(Beginning of Exercise data)
@[simp] theorem Dev.setSrc_tick (i : Nat) (f : SrcSt → SrcSt) : (s.setSrc i f).tick = s.tick := rfl
@[simp] theorem Dev.setSrc_regs (i : Nat) (f : SrcSt → SrcSt) : (s.setSrc i f).regs = s.regs := rfl
@[simp] theorem Dev.setSrc_force (i : Nat) (f : SrcSt → SrcSt) : (s.setSrc i f).force = s.force := rfl
@[simp] theorem Dev.setSrc_slotVals (i : Nat) (f : SrcSt → SrcSt) : (s.setSrc i f).slotVals = s.slotVals := rfl
@[simp] theorem Dev.setSrc_plan (i : Nat) (f : SrcSt → SrcSt) : (s.setSrc i f).plan = s.plan := rfl
@[simp] theorem Dev.setSrc_img (i : Nat) (f : SrcSt → SrcSt) : (s.setSrc i f).img = s.img := rfl
@[simp] theorem Dev.setSrc_ms (i : Nat) (f : SrcSt → SrcSt) : (s.setSrc i f).ms = s.ms := rfl
@[simp] theorem Dev.setSrc_ml (i : Nat) (f : SrcSt → SrcSt) : (s.setSrc i f).ml = s.ml := rfl
@[simp] theorem Dev.setSrc_flt (i : Nat) (f : SrcSt → SrcSt) : (s.setSrc i f).flt = s.flt := rfl
@[simp] theorem Dev.setSrc_tb (i : Nat) (f : SrcSt → SrcSt) : (s.setSrc i f).tb = s.tb := rfl
@[simp] theorem Dev.setSrc_tpos (i : Nat) (f : SrcSt → SrcSt) : (s.setSrc i f).tpos = s.tpos := rfl
@[simp] theorem Dev.setSrc_clk (i : Nat) (f : SrcSt → SrcSt) : (s.setSrc i f).clk = s.clk := rfl
@[simp] theorem Dev.setSrc_pair (i : Nat) (f : SrcSt → SrcSt) : (s.setSrc i f).pair = s.pair := rfl
@[simp] theorem Dev.setSrc_cans (i : Nat) (f : SrcSt → SrcSt) : (s.setSrc i f).cans = s.cans := rfl
@[simp] theorem Dev.setSrc_objs (i : Nat) (f : SrcSt → SrcSt) : (s.setSrc i f).objs = s.objs := rfl
@[simp] theorem Dev.setSrc_pwr (i : Nat) (f : SrcSt → SrcSt) : (s.setSrc i f).pwr = s.pwr := rfl
@[simp] theorem Dev.setSrc_box (i : Nat) (f : SrcSt → SrcSt) : (s.setSrc i f).box = s.box := rfl
@[simp] theorem Dev.setSrc_hs (i : Nat) (f : SrcSt → SrcSt) : (s.setSrc i f).hs = s.hs := rfl
@[simp] theorem Dev.setSrc_sens (i : Nat) (f : SrcSt → SrcSt) : (s.setSrc i f).sens = s.sens := rfl
@[simp] theorem Dev.setSrc_rgs (i : Nat) (f : SrcSt → SrcSt) : (s.setSrc i f).rgs = s.rgs := rfl
@[simp] theorem Dev.setSrc_trks (i : Nat) (f : SrcSt → SrcSt) : (s.setSrc i f).trks = s.trks := rfl
@[simp] theorem Dev.setSrc_busy (i : Nat) (f : SrcSt → SrcSt) : (s.setSrc i f).busy = s.busy := rfl
@[simp] theorem Dev.setSrc_strs (i : Nat) (f : SrcSt → SrcSt) : (s.setSrc i f).strs = s.strs := rfl
@[simp] theorem Dev.setSrc_legs (i : Nat) (f : SrcSt → SrcSt) : (s.setSrc i f).legs = s.legs := rfl
@[simp] theorem Dev.setSrc_auxs (i : Nat) (f : SrcSt → SrcSt) : (s.setSrc i f).auxs = s.auxs := rfl
@[simp] theorem Dev.setSrc_ports (i : Nat) (f : SrcSt → SrcSt) : (s.setSrc i f).ports = s.ports := rfl
@[simp] theorem Dev.setSrc_nodes (i : Nat) (f : SrcSt → SrcSt) : (s.setSrc i f).nodes = s.nodes := rfl
@[simp] theorem Dev.setSrc_fars (i : Nat) (f : SrcSt → SrcSt) : (s.setSrc i f).fars = s.fars := rfl
@[simp] theorem Dev.setSrc_teles (i : Nat) (f : SrcSt → SrcSt) : (s.setSrc i f).teles = s.teles := rfl
@[simp] theorem Dev.setSrc_due (i : Nat) (f : SrcSt → SrcSt) : (s.setSrc i f).due = s.due := rfl
@[simp] theorem Dev.setSrc_free (i : Nat) (f : SrcSt → SrcSt) : (s.setSrc i f).free = s.free := rfl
(End of Exercise data)
→ Exercise requirements
Copy out the whole listing, word for word.

→ Exercise response
@[simp] theorem Dev.setSrc_tick (i : Nat) (f : SrcSt → SrcSt) : (s.setSrc i f).tick = s.tick := rfl
@[simp] theorem Dev.setSrc_regs (i : Nat) (f : SrcSt → SrcSt) : (s.setSrc i f).regs = s.regs := rfl
@[simp] theorem Dev.setSrc_force (i : Nat) (f : SrcSt → SrcSt) : (s.setSrc i f).force = s.force := rfl
@[simp] theorem Dev.setSrc_slotVals (i : Nat) (f : SrcSt → SrcSt) : (s.setSrc i f).slotVals = s.slotVals := rfl
@[simp] theorem Dev.setSrc_plan (i : Nat) (f : SrcSt → SrcSt) : (s.setSrc i f).plan = s.plan := rfl
@[simp] theorem Dev.setSrc_img (i : Nat) (f : SrcSt → SrcSt) : (s.setSrc i f).img = s.img := rfl
@[simp] theorem Dev.setSrc_ms (i : Nat) (f : SrcSt → SrcSt) : (s.setSrc i f).ms = s.ms := rfl
@[simp] theorem Dev.setSrc_ml (i : Nat) (f : SrcSt → SrcSt) : (s.setSrc i f).ml = s.ml := rfl
@[simp] theorem Dev.setSrc_flt (i : Nat) (f : SrcSt → SrcSt) : (s.setSrc i f).flt = s.flt := rfl
@[simp] theorem Dev.setSrc_tb (i : Nat) (f : SrcSt → SrcSt) : (s.setSrc i f).tb = s.tb := rfl
@[simp] theorem Dev.setSrc_tpos (i : Nat) (f : SrcSt → SrcSt) : (s.setSrc i f).tpos = s.tpos := rfl
@[simp] theorem Dev.setSrc_clk (i : Nat) (f : SrcSt → SrcSt) : (s.setSrc i f).clk = s.clk := rfl
@[simp] theorem Dev.setSrc_pair (i : Nat) (f : SrcSt → SrcSt) : (s.setSrc i f).pair = s.pair := rfl
@[simp] theorem Dev.setSrc_cans (i : Nat) (f : SrcSt → SrcSt) : (s.setSrc i f).cans = s.cans := rfl
@[simp] theorem Dev.setSrc_objs (i : Nat) (f : SrcSt → SrcSt) : (s.setSrc i f).objs = s.objs := rfl
@[simp] theorem Dev.setSrc_pwr (i : Nat) (f : SrcSt → SrcSt) : (s.setSrc i f).pwr = s.pwr := rfl
@[simp] theorem Dev.setSrc_box (i : Nat) (f : SrcSt → SrcSt) : (s.setSrc i f).box = s.box := rfl
@[simp] theorem Dev.setSrc_hs (i : Nat) (f : SrcSt → SrcSt) : (s.setSrc i f).hs = s.hs := rfl
@[simp] theorem Dev.setSrc_sens (i : Nat) (f : SrcSt → SrcSt) : (s.setSrc i f).sens = s.sens := rfl
@[simp] theorem Dev.setSrc_rgs (i : Nat) (f : SrcSt → SrcSt) : (s.setSrc i f).rgs = s.rgs := rfl
@[simp] theorem Dev.setSrc_trks (i : Nat) (f : SrcSt → SrcSt) : (s.setSrc i f).trks = s.trks := rfl
@[simp] theorem Dev.setSrc_busy (i : Nat) (f : SrcSt → SrcSt) : (s.setSrc i f).busy = s.busy := rfl
@[simp] theorem Dev.setSrc_strs (i : Nat) (f : SrcSt → SrcSt) : (s.setSrc i f).strs = s.strs := rfl
@[simp] theorem Dev.setSrc_legs (i : Nat) (f : SrcSt → SrcSt) : (s.setSrc i f).legs = s.legs := rfl
@[simp] theorem Dev.setSrc_auxs (i : Nat) (f : SrcSt → SrcSt) : (s.setSrc i f).auxs = s.auxs := rfl
@[simp] theorem Dev.setSrc_ports (i : Nat) (f : SrcSt → SrcSt) : (s.setSrc i f).ports = s.ports := rfl
@[simp] theorem Dev.setSrc_nodes (i : Nat) (f : SrcSt → SrcSt) : (s.setSrc i f).nodes = s.nodes := rfl
@[simp] theorem Dev.setSrc_fars (i : Nat) (f : SrcSt → SrcSt) : (s.setSrc i f).fars = s.fars := rfl
@[simp] theorem Dev.setSrc_teles (i : Nat) (f : SrcSt → SrcSt) : (s.setSrc i f).teles = s.teles := rfl
@[simp] theorem Dev.setSrc_due (i : Nat) (f : SrcSt → SrcSt) : (s.setSrc i f).due = s.due := rfl
@[simp] theorem Dev.setSrc_free (i : Nat) (f : SrcSt → SrcSt) : (s.setSrc i f).free = s.free := rfl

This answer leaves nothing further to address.